Victim of Elder Abuse? Call Now

Elder abuse is unfortunately common, and up to 5 million elderly people suffer from abuse every year, according to the National Council on Aging. The top risk factors for elder abuse include social isolation, cognitive impairment, and physical dependency. There are also a few less-obvious risk factors — keep reading to learn more. 

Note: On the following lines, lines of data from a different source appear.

-- ==== Sys2Proof/Machine/Commit.lean ====
section
/-!
DEFINITION. The commit sweep (R45–R53, R65–R67, R97): plain writes, merge contributions, row numbers, versions, rings and the delta;
the checks of an ended item's writes (R46, R124); and the publication of a cue.
-/
namespace Sys2Proof.Machine
open Sys2Proof

/-! ## Rows of a sweep -/

/-- A row the sweep works on, by how it came to be: a committed row, the `k`-th insert of the item at a seal position, or one that a
merge in key form creates (R48). -/
inductive RowKey where
  | row (row : Nat) | ins (pos k : Nat) | made (idx : Nat) (key : List Byte)
  deriving DecidableEq, Repr

/-- A ring push with its flags. -/
structure Push where
  col : Nat
  val : List Byte
  flags : Nat
  deriving DecidableEq, Repr

/-- A row in the sweep: its values, whether the cue inserts or ends it, its place in the fixed order, the columns written, the columns
a created row has started from an identity, the flags of its cells, and its pushes (R48–R53). -/
structure RowWork where
  table : Nat
  key : RowKey
  row : Nat
  cells : List (List Byte)
  ins : Bool
  dead : Bool
  order : Nat × Nat
  written : List Nat
  started : List Nat
  flags : List (Nat × Nat)
  pushes : List Push
  deriving DecidableEq, Repr

/-- A sweep in progress: its rows, the cue flags, the contributions combined and the orphans. -/
structure Sweep where
  rows : List RowWork
  flags : Nat
  plain : Nat
  merges : Nat
  orphans : Nat
  deriving DecidableEq, Repr

/-- A row replaced. -/
def Sweep.put (w : Sweep) (r : RowWork) : Sweep :=
  { w with rows := w.rows.map (fun x => if x.table = r.table ∧ x.key = r.key then r else x) }

/-- A row with some columns set. -/
def RowWork.setCols (r : RowWork) (d : TableDef) (cols : List (Nat × List Byte)) : RowWork :=
  cols.foldl (fun (x : RowWork) c => match d.col c.1 with
    | some cd => if cd.isRing then x else
        { x with cells := x.cells.set c.1 (fit cd.size c.2), written := if x.written.contains c.1 then x.written else x.written ++ [c.1] }
    | none => x) r

/-- The values a new row starts with (R80). -/
def TableDef.defaults (d : TableDef) : List (List Byte) := d.cols.map (fun c => if c.isRing then [] else List.replicate c.size 0)

/-- The row of a key in a sweep, taken from the state committed at the previous cue when the cue has not touched it yet (R41, R53). -/
def State.sweepRow (s : State) (w : Sweep) (t : Nat) (k : RowKey) : Option (RowWork × Sweep) :=
  match w.rows.find? (fun x => x.table == t && x.key == k) with
  | some r => some (r, w)
  | none => match k, s.table t with
    | .row n, some x =>
      (x.rowAt s.cue.committed n).map (fun v =>
        let r : RowWork := { table := t, key := k, row := n, cells := v.2.cells, ins := false, dead := false, order := (0, 0),
                             written := [], started := [], flags := [], pushes := [] }
        (r, { w with rows := w.rows ++ [r] }))
    | _, _ => none

/-- The row a target names. -/
def rowKeyOf : RowRef → RowKey
  | .committed n => .row n
  | .inserted p k => .ins p k

/-- The columns of an insert: those it sets and the domain column, which takes the item's ORDER_KEY (R45). -/
def insertCols (d : TableDef) (key : Nat) (cols : List (Nat × List Byte)) : List (Nat × List Byte) :=
  match d.domain with
  | some c => cols.filter (fun p => decide (p.1 ≠ c)) ++ [(c, Word.leBytes 8 key)]
  | none => cols

/-- Whether an operation inserts a row. -/
def isInsert : StagedOp → Bool
  | .insert _ _ => true
  | _ => false

/-- One plain write of the item at a seal position (R45, R52, R65 step 1). `nth` is how many rows the item inserted before. -/
def State.sweepPlain (s : State) (key pos i nth : Nat) (w : Sweep) : StagedOp → Sweep
  | .insert t cols => match s.table t with
    | none => w
    | some x =>
      let r : RowWork := { table := t, key := .ins pos nth, row := 0, cells := x.desc.defaults, ins := true, dead := false,
                           order := (pos, i), written := [], started := [], flags := [], pushes := [] }
      { w with rows := w.rows ++ [r.setCols x.desc (insertCols x.desc key cols)], plain := w.plain + 1 }
  | .update t target cols => match s.table t, s.sweepRow w t (rowKeyOf target) with
    | some x, some (r, w1) => { w1.put (r.setCols x.desc cols) with plain := w.plain + 1 }
    | _, _ => w
  | .endRow t target => match s.sweepRow w t (rowKeyOf target) with
    | some (r, w1) => { w1.put { r with dead := true } with plain := w.plain + 1 }
    | none => w
  | .merge _ _ _ _ _ => w

/-! ## Merges (R47–R51) -/

/-- The smallest and largest value of a column (R50). -/
def ColDef.limits (c : ColDef) : Int × Int :=
  let w := 8 * c.size
  if c.signed then (-(2 ^ (w - 1) : Nat), (2 ^ (w - 1) : Nat) - 1) else (0, (2 ^ w : Nat) - 1)

/-- The identity of an operation for a column (R50). -/
def ColDef.identity (c : ColDef) : MergeOp → Int
  | .min => c.limits.2
  | .max => c.limits.1
  | _ => 0

/-- An operand taken under a column's type: reduced, and whether that changed it (R50). -/
def ColDef.operand (c : ColDef) (v : Word64) : Int × Bool :=
  let orig : Int := if c.signed then v.toInt else v.toNat
  let red := c.num (Word.leBytes c.size (Word.wrap 64 orig))
  (red, decide (red ≠ orig))

/-- One step of a merge on a cell: its new value and flags, bit 0 OVERFLOW and bit 1 SATURATED (R50, R51). -/
def ColDef.step (c : ColDef) (op : MergeOp) (v : Int) (arg : Word64) : Int × Nat :=
  let (x, ov) := c.operand arg
  let f := if ov then 1 else 0
  match op with
  | .count => if c.limits.2 ≤ v then (c.limits.2, 3) else (v + 1, 0)
  | .add =>
    let sum := v + x
    (c.num (Word.leBytes c.size (Word.wrap 64 sum)), if sum < c.limits.1 ∨ c.limits.2 < sum then 1 else f)
  | .min => (min v x, f)
  | .max => (max v x, f)
  | .or => ((Nat.lor v.toNat x.toNat : Nat), f)
  | .ringPush => (x, f)

/-- A value as a column's bytes. -/
def ColDef.encode (c : ColDef) (v : Int) : List Byte := Word.leBytes c.size (Word.wrap (8 * c.size) v)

10 Risk Factors for Elder Abuse 

If you know anyone with the following risk factors, be sure to familiarize yourself with the signs of elder abuse

Social Isolation 

Elderly people who live alone or have limited social connections may be more vulnerable to abuse. A caregiver may be an elderly person’s only connection to the outside world, making it difficult to escape their control. 

Cognitive Impairment 

Older adults with dementia or other cognitive impairments may be at increased risk of abuse due to their diminished capacity to protect themselves or make sound judgments. Dementia also makes it difficult – even impossible – for the elderly person to report their abuse. 

Physical Dependency

Elderly people who are physically dependent on others for care may be at higher risk of abuse. They may also be at a higher risk for elder neglect since elderly people often need regular physical help to maintain their hygiene and meet their nutritional needs. Elders with limited mobility are dependent on their caregivers to move regularly and avoid bedsores. Failure to attend to these basic needs is a common form of elder abuse. 

Caregiver Stress

Caregivers who are under a lot of stress or who lack necessary support may be more likely to engage in abusive behavior. Family caregivers with already strained relationships with the older person may be more likely to engage in abuse. Caregivers in understaffed nursing homes are more likely to engage in abuse and neglect.

Financial Vulnerability

Elderly people who have limited financial resources or are dependent on others for financial support may be more susceptible to financial abuse. If an elderly person lives with their caregiver, that caregiver might have unfettered access to private financial information. Financial abuse includes making unauthorized withdrawals, adding names to accounts without permission, and changing beneficiary statuses against the elderly person’s will. Proving financial exploitation may take some careful documentation and an elder abuse attorney

Substance Abuse

Substance abuse by either the elderly person or their caregiver can increase the risk of abuse.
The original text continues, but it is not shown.